/-- The end of the initialization, of SETTING or of LEAVING takes the memory to READY, or on to ENTERING with the
self-refresh request set: the timer is started with the interval stored, the latency stored comes in force, the banks are
CLOSED, and the controller goes on from there. The initialization alone sets the floor; it and LEAVING leave no refresh
owed; SETTING keeps the count; the MEMORY-SETUP that began an initialization or a SETTING completes. The self-refresh entry
command takes ENTERING to HELD: the banks are CLOSED, no refresh is owed and the timer is stopped. A sequence's end that is
not due changes nothing, which is the model's own choice (log 2), as it is that the latency is read at the end of LEAVING
(log 32) and that an expiry held at the end of SETTING is dropped (log 38). -/
def Obligations.MemorySequencesComplete : Prop :=
  ((∀ s : State, s.resetPin = false → s.mem.state = .initializing →
     ∃ t, exec .memoryInitComplete s = .next t ∧ GoesOn (arrived s.mem 0) t ∧
       t.lines = { s.lines with floor := if s.link.state = .locked then s.link.block else s.lines.floor } ∧
       t.records = setupCompleted s ∧ t = { s with mem := t.mem, lines := t.lines, records := t.records }) ∧
   (∀ s : State, s.resetPin = false → s.mem.state = .setting → s.mem.service = .modeSet →
     ∃ t, exec .modeSetComplete s = .next t ∧ GoesOn (arrived s.mem s.mem.owed) t ∧
       t.records = setupCompleted s ∧ t = { s with mem := t.mem, records := t.records }) ∧
   ∀ s : State, s.resetPin = false → s.mem.state = .leaving →
     ∃ t, exec .selfRefreshExit s = .next t ∧ GoesOn (arrived s.mem 0) t ∧ t = { s with mem := t.mem }) ∧
  ((∀ s : State, s.resetPin = false → s.mem.state = .entering → s.mem.service = .selfRefreshEntry →
     exec .selfRefreshEntry s = .next { s with mem := { s.mem with
       state := .held, bankTable := [none, none, none, none], owed := 0, timer := .stopped, service := .none,
       periods := 0 } }) ∧
   ∀ s : State, (s.mem.state ≠ .initializing → exec .memoryInitComplete s = .next s) ∧
     (s.mem.state ≠ .setting ∨ s.mem.service ≠ .modeSet → exec .modeSetComplete s = .next s) ∧
     (s.mem.state ≠ .entering ∨ s.mem.service ≠ .selfRefreshEntry → exec .selfRefreshEntry s = .next s) ∧
     (s.mem.state ≠ .leaving → exec .selfRefreshExit s = .next s))

/-- A MEMORY-SETUP of the right length acts by the memory state: held in INITIALIZING and RESETTING-MODE; from UNINIT the
initialization begins; from READY the drain begins, and is over at once where no pass is left to wait for, the refreshes
owed then being those that SETTING serves, a field and a reading of the model's own (log 18); in SELF-REFRESH the record
completes. Checked parameters are stored at once; an unknown interval or latency completes MALFORMED. -/
def Obligations.MemorySetupActsByTheMemoryState : Prop :=
  (∀ s : State, s.mem.state = .initializing ∨ s.mem.state = .draining ∨ s.mem.state = .setting →
    ∀ r, AtTable s .memorySetup r → exec .memorySetup s = .next s) ∧
  ∀ (s : State) (r : Record), AtTable s .memorySetup r → r.body.length = 3 →
    s.mem.state = .uninit ∨ s.mem.state = .ready ∨ s.mem.state = .entering ∨ s.mem.state = .held ∨
      s.mem.state = .leaving →
    (1 < byteAt r.body 1 ∨ (byteAt r.body 2 ≠ 2 ∧ byteAt r.body 2 ≠ 3) →
      exec .memorySetup s = .next { s with records := tableDone s r .malformed {} }) ∧
    (byteAt r.body 1 ≤ 1 → byteAt r.body 2 = 2 ∨ byteAt r.body 2 = 3 →
      let m := { s.mem with
        refreshCount := max 2 (min 15 (byteAt r.body 0)), latency := byteAt r.body 2
        interval := if byteAt r.body 1 = 0 then .us78 else .us39 }
      ∃ t, exec .memorySetup s = .next t ∧ t = { s with mem := t.mem, records := t.records } ∧
        (s.mem.state = .uninit →
          t.mem = { m with
            state := .initializing, service := .initialization, periods := 3 + 10 * m.refreshCount + (2 + 4) } ∧
          t.records = { s.records with setup := some (setupClamps r) }) ∧
        (s.mem.state = .ready → GoesOn { m with state := .draining } t ∧
          t.records = { s.records with setup := some (setupClamps r) }) ∧
        (s.mem.state = .entering ∨ s.mem.state = .held ∨ s.mem.state = .leaving → t.mem = m ∧
          t.records = tableDone s r (if setupClamps r then .doneWithClamps else .done)
            { written := 1, clamped := bit (setupClamps r) 1 }))
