-- ==== Sys2Proof/Tests/Slice0.lean ====
section
/-! SUPPORT. Tests of the model: the well-formedness smoke test, one step of each kind of command on a small state, and
for each obligation a state and operands that meet its hypotheses. -/

namespace Sys2Proof.Tests

open Machine Safety

set_option Elab.async false

/-! ### Small states -/

/-- A frame of zeros whose check holds. -/
def goodFrame (index : Byte) (block : Block) : Frame :=
  Frame.fresh ⟨index, 0, block, List.replicate 128 0, List.replicate 8 0, 0⟩

/-- A frame of zeros with its damaged mark set. -/
def markedFrame (index : Byte) (block : Block) : Frame :=
  Frame.fresh ⟨index, 1, block, List.replicate 128 0, List.replicate 8 0, 0⟩

/-- The reset state, LOCKED in block `b`, next position `e`. -/
def lockedAt (e : Nat) (b : Block) : State :=
  { State.reset with link := { Link.reset with state := .locked, expected := e, block := b, gapTimer := .onePeriod } }

/-- A record with a body, and its tag and notify flag. -/
def record (op : Op) (body : List Byte) : Record := ⟨7, op, true, body⟩

/-- The record stands at the head of the table-class queue. -/
def atTable (s : State) (op : Op) (body : List Byte) : State :=
  { s with records := { s.records with table := [record op body] } }

/-- The record stands at the head of the live-class queue. -/
def atLive (s : State) (op : Op) (body : List Byte) : State :=
  { s with records := { s.records with live := [record op body] } }

def inNode (s : State) (n : NodeState) : State := { s with records := { s.records with node := n } }

/-- The memory in a state, with a service and a count of owed refreshes, and its timer running. -/
def inMem (s : State) (m : MemState) (v : Service) (owed : Nat) : State :=
  { s with mem := { s.mem with state := m, service := v, owed := owed, timer := .running .us78 } }

/-- A tap on line 5 of channel 2, at the shortest delay. -/
def tapEntry : TapEntry := ⟨2, 5, 64, 0, 32767, .a, .a, none, 0⟩

def snapshot (due : Nat) : Snapshot :=
  ⟨[0, 0, 0, 0], [some (32767, 32767)], [], List.replicate 16 (32768, 32768), [], [], 0, false, due, 0, [], false⟩

def tapRead (words : Nat) : TapRead := ⟨0, 0, 2, 5, 64, 0, 5, List.replicate words 0⟩

def pass (due served handed : Nat) (monitors : List MonitorRead) (reads : List TapRead) : Pass :=
  ⟨40, 3, snapshot due, ⟨40, [], [], [], handed⟩, served, monitors, reads, 0⟩

/-- A pass under way, in READY. -/
def inPass (x : PassState) (p : Pass) : State :=
  let s := inMem (lockedAt 1 41) .ready .none 0
  { s with tap := { s.tap with state := x, pass := some p } }

def tapBurst : BurstRequest := ⟨.read, 5, 1184, 40, 3, .tap 0 0⟩

def wordsBurst (serial : Nat) : BurstRequest := ⟨.write [1, 2, 3, 4, 5, 6, 7, 8#24], 63, 1304, 40, serial, .writeStage⟩

/-- The burst is in service. -/
def serving (s : State) (q : BurstRequest) : State :=
  { s with mem := { s.mem with service := .burst, queue := [q] } }

/-- What a command leaves. -/
def after (c : Instr) (s : State) : State :=
  match exec c s with
  | .next t => t
  | .fault _ => s
  | .refused _ => s

/-! ### Well-formedness -/

theorem test_wellformed_frame : (Instr.frameArrival (goodFrame 0 5) false).wellFormed = true := by decide +kernel

theorem test_illformed_slots :
    (Instr.frameArrival { goodFrame 0 5 with slots := List.replicate 127 0 } false).wellFormed = false := by decide +kernel

theorem test_illformed_control :
    (Instr.frameArrival { goodFrame 0 5 with control := List.replicate 9 0 } false).wellFormed = false := by decide +kernel

theorem test_no_word_spells_a_command : decodeTableWord 8 0 = none := rfl

theorem test_fetch_word_is_unchanged : State.reset.withFetchWord 16 5 = State.reset := rfl

/-! ### Arithmetic, from the worked examples of chapters 4 and 5 -/

theorem test_delay_modulated :
    (effectiveDelay { tapEntry with delay := 1000, depth := 40 } 600,
      effectiveDelay { tapEntry with delay := 1000, depth := 40 } 601) = (257500, 257502) := by decide +kernel

theorem test_delay_clamped :
    effectiveDelay { tapEntry with delay := 131000, fraction := 100, depth := 255 } 4095 = 33562623 := by decide +kernel

theorem test_interpolation : (interpolate 400001 200000 64, interpolate (-1000) (-1003) 128) = (350000, -1002) := by
  decide +kernel

theorem test_gain_at : (gainAt 16384 8191 15, gainAt 16384 8191 31, gainAt 0 (-1) 0) = (12287, 8191, -1) := by
  decide +kernel

theorem test_scaled_sum : (scaledSum (-16384), scaledSum (-16385), scaledSum 4320490000) = (0, -1, 131851) := by
  decide +kernel

theorem test_channel_value : (channelValue (-3) 16384, channelValue 131851 28672, channelValue 131239 28672)
    = (-1, 115370, 114834) := by decide +kernel

theorem test_attenuation :
    ((GuardAction.attenuate 1).apply (-5), (GuardAction.attenuate 4).apply (-1), (GuardAction.attenuate 4).apply 1,
      (GuardAction.attenuate 2).apply 115370) = (-3, -1, 0, 28842) := by decide +kernel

# Required action:
From the listing above, repeat exactly the lines starting at the line that includes "def atTable (s" and ending at the line that includes "def tapBurst : BurstRequest", with nothing outside that span.

# Your solution:
def atTable (s : State) (op : Op) (body : List Byte) : State :=
  { s with records := { s.records with table := [record op body] } }

/-- The record stands at the head of the live-class queue. -/
def atLive (s : State) (op : Op) (body : List Byte) : State :=
  { s with records := { s.records with live := [record op body] } }

def inNode (s : State) (n : NodeState) : State := { s with records := { s.records with node := n } }

/-- The memory in a state, with a service and a count of owed refreshes, and its timer running. -/
def inMem (s : State) (m : MemState) (v : Service) (owed : Nat) : State :=
  { s with mem := { s.mem with state := m, service := v, owed := owed, timer := .running .us78 } }

/-- A tap on line 5 of channel 2, at the shortest delay. -/
def tapEntry : TapEntry := ⟨2, 5, 64, 0, 32767, .a, .a, none, 0⟩

def snapshot (due : Nat) : Snapshot :=
  ⟨[0, 0, 0, 0], [some (32767, 32767)], [], List.replicate 16 (32768, 32768), [], [], 0, false, due, 0, [], false⟩

def tapRead (words : Nat) : TapRead := ⟨0, 0, 2, 5, 64, 0, 5, List.replicate words 0⟩

def pass (due served handed : Nat) (monitors : List MonitorRead) (reads : List TapRead) : Pass :=
  ⟨40, 3, snapshot due, ⟨40, [], [], [], handed⟩, served, monitors, reads, 0⟩

/-- A pass under way, in READY. -/
def inPass (x : PassState) (p : Pass) : State :=
  let s := inMem (lockedAt 1 41) .ready .none 0
  { s with tap := { s.tap with state := x, pass := some p } }

def tapBurst : BurstRequest := ⟨.read, 5, 1184, 40, 3, .tap 0 0⟩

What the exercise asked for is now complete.